Visual prompting and zero-shot visual prompting segment objects in images using weak supervision such as point prompts. Standard visual prompting generates masks from prompts within the same image. Zero-shot visual prompting captures prompt-supervised features on one image and then segments other images with those features without additional prompts.

Models#

The visual prompting pipeline uses two models: an encoder and a decoder. The encoder consumes an image and produces features. The decoder consumes prepared prompt inputs and outputs segmentation masks plus auxiliary results.

Encoder parameters#

The following parameters can be provided via Python API or RT Info embedded into an OpenVINO model:

image_size (int): Encoder native input resolution. The input is expected to have a 1:1 aspect ratio.

Decoder parameters#

The following parameters can be provided via Python API or RT Info embedded into an OpenVINO model:

image_size (int): Encoder native input resolution. The input is expected to have a 1:1 aspect ratio.
mask_threshold (float): Threshold for generating hard predictions from output soft masks.
embed_dim (int): Size of the output embedding. This should match the real output size.
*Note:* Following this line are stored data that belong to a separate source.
-- ==== Sys2Proof/Machine/Ports.lean ====
section
/-! DEFINITION. Lanes and ports: the checks of ENABLE, lanes of a port, the conditions that hold a port in DETECT, presets, receiver
detection, and the part of a link's fall that every kind of port shares (08_lanes_ports.md). -/

namespace Sys2Proof.Machine

/-- Ports changed by `f`. -/
def prtUpd (s : State) (f : Ports → Ports) : State := { s with prt := f s.prt }

/-- The state code of port `p` set (Table 8-13). -/
def portState (s : State) (p st : Nat) : State := wr s PRT_STATUS_STATE p st

/-! ### Lanes of a port (R216) -/

/-- Data lanes of port `p`. -/
def dataLanes (s : State) (p : Nat) : Nat := widthOf (rd s PRT_CFG_WIDTH p)

/-- Port `p` has a spare lane; the spare of a PCIe port is refused at ENABLE. -/
def hasSpare (s : State) (p : Nat) : Bool := isTlink s p && bit s PRT_CFG_SPARE p

/-- The lanes of port `p`, its spare last. -/
def lanesOf (s : State) (p : Nat) : List Nat :=
  (List.range (dataLanes s p + if bit s PRT_CFG_SPARE p then 1 else 0)).map (rd s PRT_CFG_FIRST_LANE p + ·)

/-- Ports that are not DISABLED. -/
def portsOn (s : State) : List Nat := (List.range 64).filter (fun p => rd s PRT_STATUS_STATE p != 0)

/-- R217: T-link lanes of ports that are not DISABLED and of `p` itself, in Quarter `q` or in all. -/
def tLanes (s : State) (p : Nat) (q : Option Nat) : Nat :=
  ((((portsOn s).filter (fun x => isTlink s x && x != p)) ++ [p]).flatMap (lanesOf s)).foldl
    (fun n l => if q.all (· == l / 48) then n + 1 else n) 0

/-- Two ports bind one slot channel (R257). -/
def slotBound (s : State) (p : Nat) : Bool := !isTlink s p && !bit s PRT_CFG_DIR p && bit s PCI_SLOT_BOUND p

/-- The RESULT of an ENABLE (Table 8-1, R257); 0 if every check passes. -/
def enableResult (s : State) (p : Nat) : Nat :=
  let first := rd s PRT_CFG_FIRST_LANE p
  let w := dataLanes s p
  let ls := lanesOf s p
  let t := isTlink s p
  let q := first / 48
  let md := mode s
  let others := (portsOn s).filter (· != p)
  if rd s PRT_STATUS_STATE p != 0 then 1
  else if [mHOLD, mTEST, mDRAIN, mSAFE, mLOOPBACK, mFACTORY, mSTANDBY].contains md then 2
  else if ls.any (fun l => 191 < l || l / 48 != q) then 3
  else if (t && 4 < w) || (!t && bit s PRT_CFG_SPARE p) then 4
  else if !t && first % 48 % w != 0 then 5
  else if others.any (fun o => (lanesOf s o).any (fun l => ls.contains l)) then 6
  else if ls.any (fun l => bit s LAN_CTL_DIS l) then 7
  else if t && 24 < tLanes s p (some q) then 8
  else if t && 96 < tLanes s p none then 9
  else if slotBound s p && others.any (fun o => slotBound s o && rd s PCI_SLOT_CHANNEL o == rd s PCI_SLOT_CHANNEL p) then 6
  else 0

/-- A lane joins port `p` as number `i` of it, not tested yet (Table 8-11). -/
def laneJoin (s : State) (p l i : Nat) : State :=
  let s := wr (wr (wr s LAN_STATUS_PORT l p) LAN_STATUS_IN_PORT l 1) LAN_STATUS_PERS l (rd s PRT_CFG_PERS p)
  wr (wr s LAN_STATUS_LOGICAL l (if isTlink s p && i = dataLanes s p then 4 else i)) LAN_STATUS_ELEC l 6

/-- A lane leaves its port. -/
def laneLeave (s : State) (l : Nat) : State :=
  let s := wr (wr (wr s LAN_STATUS_PORT l 0) LAN_STATUS_IN_PORT l 0) LAN_STATUS_PERS l 0
  let s := wr (wr (wr s LAN_STATUS_LOGICAL l 0) LAN_STATUS_RX_INV l 0) LAN_STATUS_LOCK l 0
  wr s LAN_STATUS_ELEC l 6

/-- The lanes of port `p` join it. -/
def lanesJoin (s : State) (p : Nat) : State :=
  forEach ((lanesOf s p).zipIdx) s (fun s e => laneJoin s p e.1 e.2)

/-- R218: ENABLE is processed: a failed check is reported, an accepted one takes the port to DETECT. A downstream port takes its
bridge's place (R239). -/
def portEnable (s : State) (p : Nat) : State :=
  let r := enableResult s p
  let s := wr s PRT_CMD_RESULT p r
  if r != 0 then s else
  let s := lanesJoin (wr (portState s p 1) PRT_STATUS_EN p 1) p
  let s := if isTlink s p || bit s PRT_CFG_DIR p then s else placeTake s (portPt s p) p
  ptnStat s

/-- The ENABLE command: while block 1 is in BLOCK reset it waits (Table 17-3). -/
def portEnableCmd (s : State) (p : Nat) : State :=
  if inBlockReset s 1 then prtUpd s (fun x => { x with enWait := x.enWait ++ [p] }) else portEnable s p

/-- PORT_ENABLE (R218). -/
def execPortEnable (m : Master) (p : Fin 64) (s : State) : Res :=
  .next (asMaster s m (PRT_CMD_ENABLE.off + 0x4000 * p.val) (fun s => portEnableCmd s p))

/-! ### What holds a port in DETECT -/

/-- The fence of a source isolates port `p` (Table 17-2). -/
def portFenced (s : State) (p : Nat) : Bool :=
  let q := rd s PRT_CFG_FIRST_LANE p / 48
  let f := fun n => bit s FLT_SEV_FENCED n
  f (0x100 + p) || f (0x140 + p) || f (0x8C + q) || f ((if isTlink s p then 0x84 else 0x80) + q)
    || (f (0x88 + q) && (lanesOf s p).any (fun l => [2, 3, 4, 5].contains (rd s LAN_STATUS_ELEC l)))

/-- The reference clock of port `p` is good (R223). -/
def portClock (s : State) (p : Nat) : Bool :=
  bit s (if isTlink s p then LAN_REFCLK_TLINK_OK else LAN_REFCLK_PCIE_OK) (rd s PRT_CFG_FIRST_LANE p / 48)

/-- A PCIe port that R348 or the spine layout (Table 12-2) holds: an upstream port that is not its partition's, any
port of a spine but PT0's upstream port. -/
def portBarred (s : State) (p : Nat) : Bool :=
  !isTlink s p && (if bit s PRT_CFG_DIR p then (upPorts s (portPt s p)).headD p != p else s.fab.layout == 3)

/-- Port `p` stays in DETECT and runs no receiver detection (R221, R223, R245, R250, R348, R351, R438, Tables 2-4,
8-6, 18-3). A T-link port is held down in the layouts without a fabric. -/
def portHeld (s : State) (p : Nat) : Bool :=
  !s.prt.bring || [mHOLD, mTEST, mSAFE, mLOOPBACK, mFACTORY, mSTANDBY].contains (mode s) || portFenced s p
    || !portClock s p || s.prt.dpc.contains p || portBarred s p || inBlockReset s 1
    || (!isTlink s p && partInReset s (portPt s p)) || !(nget s.prt.portRst p []).isEmpty
    || (isTlink s p && (inBlockReset s 9 || !(s.fab.layout == 2 || s.fab.layout == 3)))
    || (slotBound s p && !bit s PWD_SLOT_STATUS_PG (rd s PCI_SLOT_CHANNEL p))

/-! ### Slot Status of a bound port (R248, R250; the register's place is the base specification's) -/

/-- The double word of Slot Control and Slot Status. -/
def slotDw : Nat := 34

/-- Bridge `f` of partition `n` interrupts its host: by its MSI vector where MSI is enabled, else by INTA (Table 9-3). The class is the model's
choice: the rules name none. -/
def bridgeIrq (s : State) (n f : Nat) (on : Bool) : State :=
  match upPort s n with
  | none => s
  | some u =>
    if !linkUp s u || partInReset s n then s
    else if (cfgGet s f 20).testBit 16 then
      (if on && (cfgGet s f 1).testBit 2 then
        let pk := clickWr s n none (cfgGet s f 21 / 4 * 4 + cfgGet s f 22 * 2 ^ 32) 0 (leBytes 4 (cfgGet s f 23 % 65536))
        formed s u 0 n { pk with rid := BitVec.ofNat 16 (bridgeRid s (f % 64)) }
      else s)
    else if (cfgGet s f 1).testBit 10 then s
    else formed s u 0 n (msgPkt { routing := 4, code := if on then 0x20 else 0x24 } 0 0 (bridgeRid s (f % 64)) [])

/-- A change in Slot Status of port `p` interrupts the host where Slot Control enables it: 2 Power Fault Detected, 8 Presence Detect Changed,
0x100 Data Link Layer State Changed (R248: hot-plug capable). -/
def slotTell (s : State) (p what : Nat) : State :=
  let f := fnDown (portPt s p) p
  let c := cfgGet s f slotDw
  if c.testBit 5 && (c &&& (if what = 0x100 then 0x1000 else what)) != 0 then bridgeIrq s (portPt s p) f true else s

/-- Bits of Slot Status of port `p` set and cleared, where the port reports a slot. -/
def slotStat (s : State) (p on off : Nat) : State :=
  if !slotBound s p then s else
  let f := fnDown (portPt s p) p
  slotTell (cfgPut s f slotDw (((cfgGet s f slotDw ||| (on * 65536)) ^^^ (cfgGet s f slotDw &&& (off * 65536))))) p
    (if on &&& 0x100 != 0 then 0x100 else on &&& 8)

/-- Presence Detect State follows receiver detection. -/
def slotPresence (s : State) (p : Nat) (b : Bool) : State := if b then slotStat s p 0x48 0 else slotStat s p 0x08 0x40

/-! ### Receiver detection (R224, R225) -/

/-- A lane class that keeps the lane out of training (R225). -/
def laneBad (s : State) (l : Nat) : Bool := [2, 3, 4, 5].contains (rd s LAN_STATUS_ELEC l)

/-- R225: a lane is classed; a faulty class stays until the port is disabled, and raises the Quarter's source. -/
def laneClass (s : State) (l c : Nat) : State :=
  if laneBad s l then s else
  let s := wr s LAN_STATUS_ELEC l c
  raiseIf (2 ≤ c && c ≤ 5) s (0x88 + l / 48) l

/-- The lane number that the operands of detection use: data lane `i`, or 16 for the spare. -/
def detBit (s : State) (p i : Nat) : Nat := if hasSpare s p && i = dataLanes s p then 16 else i

/-- What receiver detection finds on the lanes of port `p` (Table 8-4), by lane number. -/
def lanesFound (s : State) (p : Nat) (found shorted rxShort : Nat) : State :=
  let any := (List.range (dataLanes s p)).any (fun i => found.testBit i)
  forEach ((lanesOf s p).zipIdx) s (fun s e =>
    let b := detBit s p e.2
    laneClass s e.1 (if shorted.testBit b then 3 else if rxShort.testBit b then 5 else if found.testBit b then 0 else if any then 2 else 1))

/-- R225: the receive pairs that a training of port `p` finds open or shorted, by lane number. -/
def lanesRx (s : State) (p : Nat) (rx : List (Fin 17 × Bool)) : State :=
  forEach rx s (fun s x => forEach (((lanesOf s p).zipIdx).filter (fun e => detBit s p e.2 == x.1.val)) s
    (fun s e => laneClass s e.1 (if x.2 then 5 else 4)))

/-! ### Training and rates -/

/-- The highest rate code of port `p`'s personality, and MAX_RATE as it acts (R226). -/
def topRate (s : State) (p : Nat) : Nat := if isTlink s p then 4 else 6
def maxRate (s : State) (p : Nat) : Nat :=
  let r := rd s PRT_CFG_MAX_RATE p
  if r = 0 || topRate s p < r then topRate s p else r

/-- R229: the target of port `p`, given the partner's highest rate. -/
def targetRate (s : State) (p partnerMax : Nat) : Nat :=
  let pm := if partnerMax = 0 || topRate s p < partnerMax then topRate s p else partnerMax
  let t := min (maxRate s p) pm
  if isTlink s p || bit s PRT_STATUS_FLIT p then t else min t 5

/-- DEGRADED_LINK (R230): settled below the target, or narrower than WIDTH. -/
def degradedLink (s : State) (p target : Nat) : State :=
  wrb s PRT_STATUS_DEGRADED_LINK p (rd s PRT_STATUS_RATE p < target
    || widthOf (rd s PRT_STATUS_CUR_WIDTH p) < dataLanes s p)

/-- R230: the port settles at `rate` with `target` in view: STEP_DONE, back to UP, the degrade source below the target. -/
def settle (s : State) (p rate target : Nat) : State :=
  let s := wr (wr (portState s p 3) PRT_STATUS_RATE p rate) PRT_STATUS_STEP_DONE p 1
  let s := degradedLink s p target
  raiseIf (bit s PRT_STATUS_DEGRADED_LINK p) s (0x140 + p) p (some (portPt s p))

/-- The T-link state of port `p`, and a change of it. -/
def tlAt (s : State) (p : Nat) : Tl := nget s.prt.tl p {}
def tlSet (s : State) (p : Nat) (t : Tl) : State := prtUpd s (fun x => { x with tl := nset {} x.tl p t })
def tlUpd (s : State) (p : Nat) (f : Tl → Tl) : State := tlSet s p (f (tlAt s p))

/-! ### Presets (R221, Table 8-3) -/

/-- One port of a preset: offset in its Quarter, WIDTH code, T-link, spare. -/
structure PresetPort where
  lane : Nat
  width : Nat
  tl : Bool := false
  spare : Bool := false
deriving DecidableEq, Repr

/-- The ports of a preset in one Quarter, ascending (Table 8-3). -/
def presetQuarter (k : Nat) : List PresetPort :=
  match k with
  | 0 => [0, 16, 32].map (⟨·, 4, false, false⟩)
  | 1 => (List.range 6).map (fun i => ⟨8 * i, 3, false, false⟩)
  | 2 => (List.range 12).map (fun i => ⟨4 * i, 2, false, false⟩)
  | 3 => ⟨0, 4, false, false⟩ :: [16, 24, 32, 40].map (⟨·, 3, false, false⟩)
  | 4 => [0, 16].map (⟨·, 4, false, false⟩) ++ [32, 37, 42].map (⟨·, 2, true, true⟩)
  | 5 => [⟨0, 4, false, false⟩] ++ [16, 21, 26, 31].map (⟨·, 2, true, true⟩) ++ [⟨36, 2, false, false⟩, ⟨40, 3, false, false⟩]
  | 6 => [⟨0, 4, false, false⟩, ⟨16, 3, false, false⟩] ++ [24, 28, 32, 36, 40, 44].map (⟨·, 2, true, false⟩)
  | _ => (List.range 8).map (fun i => ⟨4 * i, 2, false, false⟩) ++ (List.range 8).map (fun i => ⟨32 + 2 * i, 1, false, false⟩)

/-- The ports of preset `k`, in lane order over the Quarters. -/
def presetPorts (k : Nat) : List PresetPort :=
  (List.range 4).flatMap (fun q => (presetQuarter k).map (fun x => { x with lane := x.lane + 48 * q }))

/-- R221: every port of the selected preset is configured, enabled and in DETECT; P0 is upstream. The caller has reset the
registers, so every other port is DISABLED. -/
def presetLoad (s : State) : State :=
  let s := forEach ((presetPorts (rd s GLB_STRAP_PRESET)).zipIdx) s (fun s e =>
    let p := e.2
    let s := wr (wr s PRT_CFG_FIRST_LANE p e.1.lane) PRT_CFG_WIDTH p e.1.width
    let s := wrb (wrb s PRT_CFG_PERS p e.1.tl) PRT_CFG_SPARE p e.1.spare
    let s := wr (wrb s PRT_CFG_DIR p (p == 0)) PRT_STATUS_EN p 1
    lanesJoin (portState s p 1) p)
  placesFix (ptnStat s) 0

/-! ### A link's fall -/

/-- The symbol and receive errors that port `p` has counted while it was not in DETECT: the rules name no event that counts them, so how many is a
free value. -/
def errsTake (s : State) (p : Nat) : State :=
  let s := forEach (lanesOf s p) s (fun s l => { inc s LAN_SYM_ERR l (Config.freeValue s.free) with free := s.free + 1 })
  { inc s RX_ERR p (Config.freeValue s.free) with free := s.free + 1 }

/-- What every fall of a link leaves: the state, no rate, STEP_DONE as told, receivers as found; Data Link Layer State Changed where the link was up
or retraining (R250). -/
def linkOff (s : State) (p : Nat) (receivers keepStep : Bool) : State :=
  let was := linkUp s p || s.prt.retrain.contains p
  let s := errsTake s p
  let s := wr (wrb (portState s p (if receivers then 2 else 1)) PRT_STATUS_PARTNER p receivers) PRT_STATUS_RATE p 0
  let s := if keepStep then s else wr s PRT_STATUS_STEP_DONE p 0
  forEach (lanesOf s p) (if was then slotStat s p 0x100 0 else s) (fun s l => wr s LAN_STATUS_LOCK l 0)

/-- LINK_DOWN and the port's down source (Table 8-6), charged to the port's owner. -/
def countDown (s : State) (p : Nat) : State := raise (inc s LINK_DOWN p) (0x100 + p) p (some (portPt s p))

/-- The credits withheld from the partner of PCIe port `p` are void with its link. -/
def creditsDrop (s : State) (p : Nat) : State := { s with shk := { s.shk with withheld := s.shk.withheld.filter (fun e => e.1 != p) } }

/-- A PCIe downstream port falls: queued packets are flushed (R109), members behind it fail (R165); a port with DPC enabled is
held down (R109, R245; Trigger Enable at its place in the base specification). -/
def pcieDrop (s : State) (p : Nat) : State := membersOfPort (creditsDrop (retRetry (flushPort s p .ur false)) p) p

/-- DPC Trigger Enable of port `p` is set. -/
def dpcEnabled (s : State) (p : Nat) : Bool := cfgGet s (fnDown (portPt s p) p) 89 / 65536 % 4 != 0

/-- DPC Trigger Status of port `p` (base specification: DPC Status, bit 0). -/
def dpcStatus (s : State) (p : Nat) (b : Bool) : State :=
  let f := fnDown (portPt s p) p
  let v := cfgGet s f 90
  cfgPut s f 90 (if b then v ||| 1 else v - v % 2)

/-- R245: the part holds the link of port `p` down. -/
def dpcHold (s : State) (p : Nat) : State :=
  dpcStatus (prtUpd s (fun x => { x with dpc := p :: x.dpc.filter (· != p) })) p true

/-! ### Training fails, retrain, detect -/

/-- Packets of port `p` have somewhere to wait no longer: R109 or R110 for PCIe; the T-link's own way is `tlFall`. -/
def noPackets (s : State) (p : Nat) : Bool :=
  s.shk.voq.all (fun e => e.1 / 8 % 72 != p || e.2.isEmpty) && (nget s.shk.staging p []).isEmpty && (nget s.shk.wait p []).isEmpty
    && s.shk.held.all (fun h => h.outp != p)

/-- DETECT_RETRY (R224): receiver detection runs again on every lane of the port. -/
def execDetectRetry (p : Fin 64) (s : State) : Res :=
  .next (if rd s PRT_STATUS_STATE p == 1 && !portHeld s p && !bit s PRT_STATUS_PARTNER p then emit s (.link p "receiver detection")
    else s)

end Sys2Proof.Machine
end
OpenVINO Model Specifications#

Encoder inputs#

A single NCHW tensor representing a batch of images.

Encoder outputs#

A single NDHW tensor, where D is the embedding dimension and HW is the output feature spatial resolution.

Decoder inputs#

Decoder OpenVINO model should have the following named inputs:

image_embeddings (B, D, H, W): Embeddings obtained with encoder.
point_coords (B, N, 2): 2D input prompts in XY format.
point_labels (B, N): Integer labels of input point prompts.
mask_input (B, 1, H, W): Mask for input embeddings.
has_mask_input (B, 1): 0/1 flag enabling or disabling applying mask_input.
ori_shape (B, 2): Resolution of the original image used as input to the encoder wrapper.

Decoder outputs#

upscaled_masks (B, N, H, W): Masks upscaled to ori_shape.
iou_predictions (B, N): IoU predictions for the output masks.
low_res_masks (B, N, H, W): Masks in feature resolution.

Examples#

See demos: VPT and ZSL-VPT.

class model_api.models.visual_prompting.Prompt(data, label)#

Bases: NamedTuple

Create new instance of Prompt(data, label)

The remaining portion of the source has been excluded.